Here are the raw numbers:
Yeas: 241 (192 Democrats, 49 Republicans)
Nays: 180 ("Democrat" Jim Cooper + 179 Republicans)
This sort of thing isn't supposed to happen when Republicans control the house. Unlike Democrats, Republicans have a longstanding informal rule that no legislation will come up for a vote unless a majority of Republicans support it. That rule—dubbed the Hastert Rule after former GOP House Speaker Dennis Hastert—is supposed to prevent outcomes like the one last night, where a united Democratic Party teams up with a divided GOP to pass legislation overwhelmingly opposed by Republicans.
But last night they ignored the rule—and it was the second time they ignored it this year. The first time was on New Year's Day, when 85 Republicans joined 172 Democrats in passing the tax cliff deal despite opposition from 151 Republicans.

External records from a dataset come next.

/-- Major 0x28, FAB (R286 to R288). -/
noncomputable def parse28 (r : Raw) : Option Parsed :=
  match r.mn with
  | 0 => some { i := .mcst r.m3 r.ma (r.b.getLsbD 5) (r.b.setWidth 5) r.a r.d, field := false, mark := r.mb }
  | 1 => some { i := .mldredBf16Ord r.m3 r.ma (r.b.getLsbD 5) (r.b.setWidth 5) r.a r.d, field := false, mark := r.mb }
  | 2 => some { i := .mldredF32Ord r.m3 r.ma (r.b.getLsbD 5) (r.b.setWidth 5) r.a r.d, field := false, mark := r.mb }
  | 3 => some { i := .mldredBf16Any r.m3 r.ma (r.b.getLsbD 5) (r.b.setWidth 5) r.a r.d, field := false, mark := r.mb }
  | 4 => some { i := .mldredF32Any r.m3 r.ma (r.b.getLsbD 5) (r.b.setWidth 5) r.a r.d, field := false, mark := r.mb }
  | 5 => some { i := .fmark r.m3 r.a, field := r.d != 0#6 || r.b != 0#6, mark := (r.mb || r.ma) }
  | _ => none

/-- Major 0x29, MTX (R296 to R311). -/
noncomputable def parse29 (r : Raw) : Option Parsed :=
  match r.mn with
  | 0 => some { i := .gang r.a, field := r.m3 || r.d != 0#6 || r.b != 0#6, mark := (r.mb || r.ma) }
  | 1 => some { i := .macq, field := r.m3 || r.d != 0#6 || r.a != 0#6 || r.b != 0#6, mark := (r.mb || r.ma) }
  | 2 => some { i := .mrel, field := r.m3 || r.d != 0#6 || r.a != 0#6 || r.b != 0#6, mark := (r.mb || r.ma) }
  | 3 => some { i := .mma r.ma r.b r.a (r.d.setWidth 4), field := r.m3 || r.d.toNat / 16 != 0, mark := r.mb }
  | 4 => some { i := .gfill r.blo r.a r.d, field := r.m3 || r.bhi != 0, mark := (r.mb || r.ma) }
  | 5 => some { i := .tzero (r.d.setWidth 4), field := r.m3 || r.a != 0#6 || r.b != 0#6 || r.d.toNat / 16 != 0, mark := (r.mb || r.ma) }
  | 6 => if r.d.getLsbD 4 then some { i := .tfreeAll, field := r.m3 || r.a != 0#6 || r.b != 0#6 || r.d != 16#6, mark := (r.mb || r.ma) } else some { i := .tfree (r.d.setWidth 4), field := r.m3 || r.a != 0#6 || r.b != 0#6 || r.d.toNat / 16 != 0, mark := (r.mb || r.ma) }
  | 7 => if r.b.getLsbD 0 then some { i := .tredRow (r.a.setWidth 4) r.d, field := r.m3 || r.a.toNat / 16 != 0 || r.b != 1#6, mark := (r.mb || r.ma) } else some { i := .tredAdd (r.a.setWidth 4) (r.d.setWidth 4), field := r.m3 || r.a.toNat / 16 != 0 || r.b != 0#6 || r.d.toNat / 16 != 0, mark := (r.mb || r.ma) }
  | _ => none

/-- Major 0x2A, TILE (R309, R310). -/
noncomputable def parse2A (r : Raw) : Option Parsed :=
  match r.mn with
  | 0 => some { i := .tmovr r.b (r.a.extractLsb' 4 2) (r.a.setWidth 4) r.d, field := r.m3, mark := (r.mb || r.ma) }
  | 1 => some { i := .tmovw r.b (r.a.extractLsb' 4 2) (r.a.setWidth 4) r.d, field := r.m3, mark := (r.mb || r.ma) }
  | 2 => some { i := .tcvt r.bhib r.blo (r.a.extractLsb' 4 2) (r.a.setWidth 4) r.d, field := r.m3, mark := (r.mb || r.ma) }
  | _ => none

Until 2013, the Hastert Rule had only been broken once before under John Boehner's speakership, and that was on an obscure measure dealing with weights and measurements. Moreover, on that vote Republicans were actually nearly evenly divided, with 118 Republicans supporting the bill and 122 opposing it. (Boehner didn't vote, so it was really 119 to 122.)
Now, however, Republicans have done it twice—and they've done it twice in two weeks. Not only that, but yesterday the fifth-ranking House Republican refused to rule out doing it again with the debt limit. Altogether, it's as clear a sign as you could possibly get that Republican leaders aren't going to block a debt limit increase. Instead, they'll let their members create as much drama as possible, but will in the end allow the a debt limit increase to come to the floor where it will pass with the backing of all or nearly all Democrats.

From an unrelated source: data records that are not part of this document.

/-- The cohorts of a company that have records. -/
def Company.alive (h : Company) : List Cohort := h.cohorts.filter fun c => c.stat != .ended

/-- Bytes of the cohort records. -/
def Company.cohortBytes (h : Company) : Nat := (h.alive.map fun c => 4096 + 256 * c.vcount).foldl (· + ·) 0

/-- RECSIZE of a company placed (R388). -/
def Company.recPages (h : Company) : Nat :=
  1 + h.hdr.lsgran + 4 * h.tiles.length + pagesOf (512 * h.tiles.length) + pagesOf h.cohortBytes

/-- An entry of GANGS: gang, 1 owner or 2 waiting, FIFO position, RELEASED (Table 14-9). -/
def gangEntry (owner : Bool) (pos : Nat) (e : GangEntry) : List Byte :=
  let ms := gangMembers e.gang
  let rel := if owner then nameMask ((List.range ms.length).filter fun m => e.released.contains (ms.getD m 99)) else 0
  leBytes 8 (e.gang.toNat + (if owner then 1 else 2) * 2 ^ 32 + pos % 256 * 2 ^ 40 + rel * 2 ^ 48)

/-- GANGS of a company on a core. -/
def State.gangTable (s : State) (h : Company) : List Byte :=
  let fifo := s.dev.engines.filter fun e => some e.core == h.coreOf
  let mine := (fifo.mapIdx fun i e => (i, e)).filter fun p => p.2.dseq == h.dseq
  let es := mine.map fun p => gangEntry (p.2.owns || h.regain.contains p.2.gang) p.1 p.2
  (es.flatten ++ List.replicate 128 0#8).take 128

/-- An entry of SLOTS. -/
def Slot.entry (x : Slot) : List Byte :=
  leBytes 8 (x.srcva.toNat + (if x.valid then 2 ^ 56 else 0) + (if x.poison then 2 ^ 57 else 0)) ++ leBytes 2 x.asid.toNat ++ leBytes 6 0
    ++ leBytes 8 x.gen.toNat

/-- FLAGS of a launch header. -/
def LHdr.flags (h : LHdr) : Nat := (if h.persist then 1 else 0) + (if h.split then 2 else 0) + 4 * h.cls

/-- The header of a company record (Table 14-9). -/
def State.companyHeader (s : State) (h : Company) (placed : Bool) (hall : Nat) : List Byte :=
  let no (n : Nat) : Nat := if placed then n else 0
  leBytes 8 h.dseq ++ leBytes 4 h.lseq.toNat ++ leBytes 2 (nameMask h.created) ++ leBytes 2 (nameMask h.ended) ++ leBytes 8 h.cwid.toNat
    ++ leBytes 8 h.lhdr.toNat ++ leBytes 2 h.hdr.lsgran ++ leBytes 1 h.hdr.tfloor ++ leBytes 1 h.hdr.gfloor
    ++ leBytes 1 (no h.slots.length) ++ leBytes 1 h.hdr.flags ++ leBytes 2 (no (nameMask (h.tiles.map (·.1))))
    ++ leBytes 2 (no (nameMask (h.dirty.map (·.1)))) ++ leBytes 1 (if placed then 1 else 0) ++ leBytes 1 h.hdr.vfloor0
    ++ leBytes 1 h.hdr.vfloor1 ++ leBytes 1 h.hdr.nprod ++ leBytes 2 hall ++ leBytes 4 (if placed then h.recPages else 1) ++ leBytes 76 0
    ++ (if placed then s.gangTable h else leBytes 128 0)
    ++ (if placed then ((h.slots.flatMap Slot.entry) ++ List.replicate 3072 0#8).take 3072 else leBytes 3072 0) ++ leBytes 768 0

/-- The tile poison map (R388). -/
def Tile.poisonMap (t : Tile) : List Byte :=
  (List.range 512).map fun k => BitVec.ofNat 8 (nameMask ((List.range 8).filter fun b => Store.get false t.poison (8 * k + b)))

/-- Zero bytes up to a multiple of 4 KiB. -/
def padPage (bs : List Byte) : List Byte := bs ++ List.replicate (pagesOf bs.length * 4096 - bs.length) 0#8

/-- A company record (R388). -/
def State.companyRecord (s : State) (h : Company) (hall : Nat) : List Byte :=
  s.companyHeader h true hall ++ Store.getRun 0#8 h.ls 0 h.lsLen ++ (h.tiles.flatMap fun p => (h.tileOf p.1).bytes)
    ++ padPage (h.tiles.flatMap fun p => (h.tileOf p.1).poisonMap) ++ padPage (h.alive.flatMap fun c => c.record h.lseq)

/-- The context header (Table 14-8). -/
def Context.header (c : Context) : List Byte :=
  leBytes 4 1 ++ leBytes 4 c.image.length ++ leBytes 4 c.used ++ leBytes 4 c.tctl.toNat ++ (c.key.flatMap fun k => leBytes 4 k.toNat)
    ++ leBytes 4 c.step.toNat ++ leBytes 4 c.srwstat.toNat ++ leBytes 4 c.supfail.toNat ++ leBytes 4 c.glgen.toNat
    ++ leBytes 4 c.wstat.toNat ++ leBytes 4 c.lseq.toNat ++ leBytes 8 0
    ++ ((c.filter.flatMap fun e => leBytes 4 e.1.toNat ++ leBytes 4 e.2.toNat) ++ List.replicate 512 0#8).take 512
    ++ leBytes 448 0 ++ c.cntBytes ++ leBytes 2048 0

/-! ## Saving (R385, R387) -/

/-- Base and size in 4 KiB units of the image area of the current context. -/
def State.imgArea (s : State) : Nat × Nat := let e := s.dev.imgEntry s.cx.asid; (e.2.1, if e.1 then e.2.2.1 else 0)

/-- Write one record of a company at the end of the image, with the poisoned granules of its local store (R388). -/
def State.addRecord (s : State) (h : Company) (bs : List Byte) (placed : Bool) : State :=
  let a := s.imgArea.1 + s.cx.used * 4096
  let d := s.dev.putP a bs 0#64
  let d := if placed then { d with bad := h.lsBad.foldl (fun b g => if g.2 then Store.set false b (a / 16 + 256 + g.1) true else b) d.bad } else d
  (s.setDev d).setCx { s.cx with used := s.cx.used + bs.length / 4096, image := s.cx.image ++ [h.dseq] }

/-- Write the context header, last (R387). -/
def State.writeHeader (s : State) : State :=
  if s.imgArea.2 = 0 then s else s.setDev (s.dev.putP s.imgArea.1 s.cx.header 0#64)

/-- The companies of the current context. -/
def State.mine (s : State) : List Company := s.companies.filter fun h => h.asid == s.cx.asid

/-- The hall that a company's record names. -/
def Company.hallOf (h : Company) : Nat :=
  match h.place with
  | .core c => c / 128
  | .queued q | .saved q => q
  | _ => 0

/-- 4 KiB units that the current context's unsaved companies add to its image. -/
def State.unsaved (s : State) : Nat :=
  (s.mine.map fun h => match h.place with
    | .core _ => h.recPages
    | .saved _ => 0
    | _ => 1).foldl (· + ·) 0

/-- Whether the whole image of the current context fits its area (R322, R375, R387). -/
def State.imgFits (s : State) : Bool := (s.dev.imgEntry s.cx.asid).1 && decide (max 1 s.cx.used + s.unsaved ≤ s.imgArea.2)

/-- #RES IMAGE, charged to the lowest cohort of a company that did not fit; the header counts what was written (R387). -/
def State.imageFull (s : State) (h : Company) : State :=
  let t := s.writeHeader
  match h.alive.head? with
  | some c => t.onCohort h.dseq c.j fun u => u.queueTrap 9 3 u.me.present 0
  | none => t.onCohort h.dseq ((h.cohorts.map (·.j)).headD 0) fun u => u.queueTrap 9 3 u.me.present 0

/-- A company as it stands while its context is saved: what the area held is back, and its core is free (R340, R385). -/
def Company.shelved (h : Company) : Company :=
  { h with place := .saved h.hallOf, cohorts := h.alive, latches := [], victim := false, late := false, restored := true
           regain := [] }

/-- Save the current company, which is placed and still (R385), each cohort after a FENCE.POD, which covers its failures (R113, R130). -/
def State.saveCompany (s : State) : State :=
  let t := s.parkMe.unspill.publish 3
  let t := t.setCo { t.co with cohorts := t.co.cohorts.map fun c => c.coverIf Origin.isAccess }
  let h := t.co
  let t := t.setCx { t.cx with used := max 1 t.cx.used }
  if t.imgArea.2 < t.cx.used + h.recPages then t.imageFull h
  else
    let u := t.addRecord h (t.companyRecord h h.hallOf) true
    let d := { u.dev with engines := u.dev.engines.filter fun e => e.dseq != h.dseq }
    (u.setDev d).setCo h.shelved

/-- Save the unplaced companies of the current context, oldest first (R383, R387); none remains if all were saved. -/
def State.saveUnplaced : List Company → State → State × Bool
  | [], s => (s, true)
  | h :: hs, s =>
    let s := s.setCx { s.cx with used := max 1 s.cx.used }
    if s.imgArea.2 < s.cx.used + 1 then (s.imageFull h, false)
    else
      let t := s.addRecord h (s.companyHeader h false h.hallOf) false
      let t := t.onCompany h.dseq fun u => u.setCo { u.co with place := .saved h.hallOf }
      State.saveUnplaced hs t

/-- Clear PRECTL.BUSY of a context, with ERR where its save failed (R382, R385). -/
def Device.endPrectl (d : Device) (asid : Nat) (err : Bool) : Device :=
  if bit (d.reg 0x6000) 31 ∧ bits (d.reg 0x6000) 11 0 = asid then
    let d := d.setField 0x6000 31 31 0
    if err then d.setField 0x6000 30 30 1 else d
  else d

/-- Post the halt event of the current context (R322). -/
def State.postHalt (s : State) : State :=
  match s.cx.halter with
  | some h => (s.setDev (s.dev.post 4 h.2.2.1 h.2.2.2 h.1.toNat h.2.1.toNat)).setCx { s.cx with halter := none }
  | none => s

/-- The current context stops in place, without an image (R322). -/
def State.stopInPlace (s : State) : State :=
  let t := s.setCx { s.cx with stat := .inPlace }
  (t.setDev (t.dev.endPrectl t.cx.asid false)).postHalt

/-- The save of the current context ends once no company of it is on a core: unplaced companies, then the header; a HALT without
room stops in place (R322, R385, R387, R390). -/
def State.endSave (s : State) : State :=
  match s.cx.stat with
  | .saving b =>
    if s.mine.any fun h => h.coreOf.isSome then s
    else if b && !s.imgFits then s.stopInPlace
    else
      let p := State.saveUnplaced (s.mine.filter fun h => match h.place with
        | .saved _ => false
        | _ => true) s
      if p.2 then
        let t := p.1.setCx { p.1.cx with used := max 1 p.1.cx.used }
        let t := t.writeHeader
        let dig := sha3 (t.cx.image.flatMap fun d => leBytes 8 d)
        let t := t.setCx { t.cx with stat := .saved, ncomp := t.cx.image.length, digest := dig }
        (t.setDev (t.dev.endPrectl t.cx.asid false)).postHalt
      else p.1
  | _ => s

/-- Whether the saver can take a company: every cohort has stopped or ended, and its operations, copies, fills and matrix
work are complete (R385). -/
def State.savable (s : State) (h : Company) : Bool :=
  h.cohorts.all (fun c => c.ops.isEmpty && (c.stat == .ended || (match c.stat with
    | .stopped _ => true
    | _ => false))) && h.fired.isEmpty && !(s.dev.fills.any fun f => f.dseq == h.dseq) &&
    !(s.dev.pieces.any fun p => match p.owner with
      | .cohort d _ => d == h.dseq
      | .packet _ _ => false)

/-- COMPANY_SAVE: one company of a context that is being saved. A HALT saves once all its companies stand still, and stops in
place without an image that fits (R322). -/
def execCompanySave (dseq : Nat) (s : State) : Out :=
  .next (s.onCompany dseq fun t =>
    let halt : Option Bool := match t.cx.stat with
      | .saving b => some b
      | _ => none
    match halt, t.co.coreOf with
    | some b, some _ =>
      if t.savable t.coAll = false then t
      else if b then
        (if (t.mine.filter fun h => h.coreOf.isSome).all t.savable = false then t
        else if t.imgFits then t.saveCompany.endSave
        else t.stopInPlace)
      else t.saveCompany.endSave
    | _, _ => t)

/-- COMPANY_RETIRE: a company whose cohorts have all ended is gone; a save that waited for it alone ends (R184, R383). -/
def execCompanyRetire (dseq : Nat) (s : State) : Out :=
  .next (s.onCompany dseq fun t =>
    match t.co.place with
    | .core _ => if t.retireReady then t.retireCompany.endSave else t
    | _ => t)

/-! ## Restoring (R390) -/

/-- Whether a run of bytes is zero. -/
def zeroRun (bs : List Byte) (o n : Nat) : Bool := pkt bs o n == 0

/-- The names of a mask of `n` bits. -/
def namesOf (n x : Nat) : List Nat := (List.range n).filter fun i => bit x i

/-- A window from its 64 bytes; none with a field out of range. -/
def windowOf (bs : List Byte) : Option Window :=
  if 2 ^ 56 ≤ pkt bs 0 8 ∨ 2 ^ 58 ≤ pkt bs 8 8 ∨ 3 < pkt bs 0x14 1 ∨ 7 < pkt bs 0x15 1 ∨ 4095 < pkt bs 0x16 2 ∨ zeroRun bs 0x20 32 = false
  then none
  else some { kind := pkt bs 0x14 1, base := BitVec.ofNat 56 (pkt bs 0 8), pa := BitVec.ofNat 58 (pkt bs 8 8)
              limit := BitVec.ofNat 32 (pkt bs 0x10 4), rp := bit (pkt bs 0x15 1) 0, wp := bit (pkt bs 0x15 1) 1
              dt := bit (pkt bs 0x15 1) 2, asid := BitVec.ofNat 12 (pkt bs 0x16 2), gen := BitVec.ofNat 64 (pkt bs 0x18 8) }

/-- A cohort of a record: what the record holds over what the device keeps, with absent lanes zero (R178); none with a field out of range. The rest of the
bytes is what follows it. -/
def Cohort.restoreFrom (c : Cohort) (bs : List Byte) : Option (Cohort × List Byte) :=
  let names := namesOf 64 (pkt bs 0x10 8)
  let code := pkt bs 0x18 4
  let wins := (List.range 8).map fun i => windowOf ((bs.drop (0x400 + 64 * i)).take 64)
  if 2 ^ 56 ≤ pkt bs 0 8 ∨ 7 < code ∨ wins.any (·.isNone) ∨ zeroRun bs 0x24 4 = false ∨ zeroRun bs 0x30 16 = false
      ∨ zeroRun bs 0x808 2040 = false then none
  else
    let regs := names.mapIdx fun k r =>
      (r, some ((vregOf ((bs.drop (4096 + 256 * k)).take 256) (BitVec.ofNat 64 (pkt bs (0x600 + 8 * r) 8))).within c.present))
    let word (o : Nat) : Word := BitVec.ofNat 32 (pkt bs o 4)
    let c1 := { c with
      pc := BitVec.ofNat 56 (pkt bs 0 8), em := BitVec.ofNat 64 (pkt bs 8 8) &&& c.present, v := regs
      priv := bit code 2, clause := word 0x1C, gang := word 0x20, icount := pkt bs 0x28 8
      s := (List.range 64).filterMap fun i => if word (0x40 + 4 * i) = 0#32 then none else some (i, word (0x40 + 4 * i))
      sp := BitVec.ofNat 64 (pkt bs 0x800 8)
      p := ((List.range 31).map (· + 1)).filterMap fun i =>
        let x := BitVec.ofNat 64 (pkt bs (0x140 + 8 * i) 8); if x = 0#64 then none else some (i, x)
      win := (List.range 8).foldl (fun m i => match (wins.getD i none) with
        | some w => Store.set Window.empty m i w
        | none => m) []
      stat := .stopped (code % 4) }
    some (((List.range 112).filter crOwn).foldl (fun x i => x.crput i (word (0x240 + 4 * i))) c1, bs.drop (4096 + 256 * names.length))

/-- The cohorts of a record, one after another. -/
def restoreCohorts : List Cohort → List Byte → Option (List Cohort)
  | [], _ => some []
  | c :: cs, bs => match c.restoreFrom bs with
    | some p => (restoreCohorts cs p.2).map fun r => p.1 :: r
    | none => none

/-- A slot of a record; its bytes come with the refill. -/
def slotOf (bs : List Byte) : Slot :=
  { Slot.fresh with srcva := BitVec.ofNat 56 (pkt bs 0 8 % 2 ^ 56), valid := bit (pkt bs 0 8) 56, poison := bit (pkt bs 0 8) 57
                    asid := BitVec.ofNat 12 (pkt bs 8 2), gen := BitVec.ofNat 64 (pkt bs 16 8), filled := bit (pkt bs 0 8) 56 }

Yes, it's true that far-right groups like Club for Growth, The Family Research Council, and The Heritage Foundation are still saber rattling about the debt limit. But these are the same clowns that were saber rattling about the Hurricane Sandy vote—and they lost. As Brian Beutler exhaustively outlines, every major sign points to a lack of resolve on the part of House Republican leadership to block an increase in the debt limit. And it's not just talking heads showing a lack of interest in brinksmanship. As Greg Sargent reported yesterday, there two Republican Senators have now gone on the record opposing a debt limit crisis.
And now that House Republicans have conducted back-to-back major votes in which they've basically ceded power to a coalition of Democrats and the handful of responsible Republicans, they've set a precedent—on major issues facing the nation, a minority of the House doesn't get veto power just because it happens to be a majority of the GOP. That precedent provides the only viable path forward on the debt limit and it is almost certainly the path that will ultimately be followed. The big question is whether it will tear apart the GOP in the process.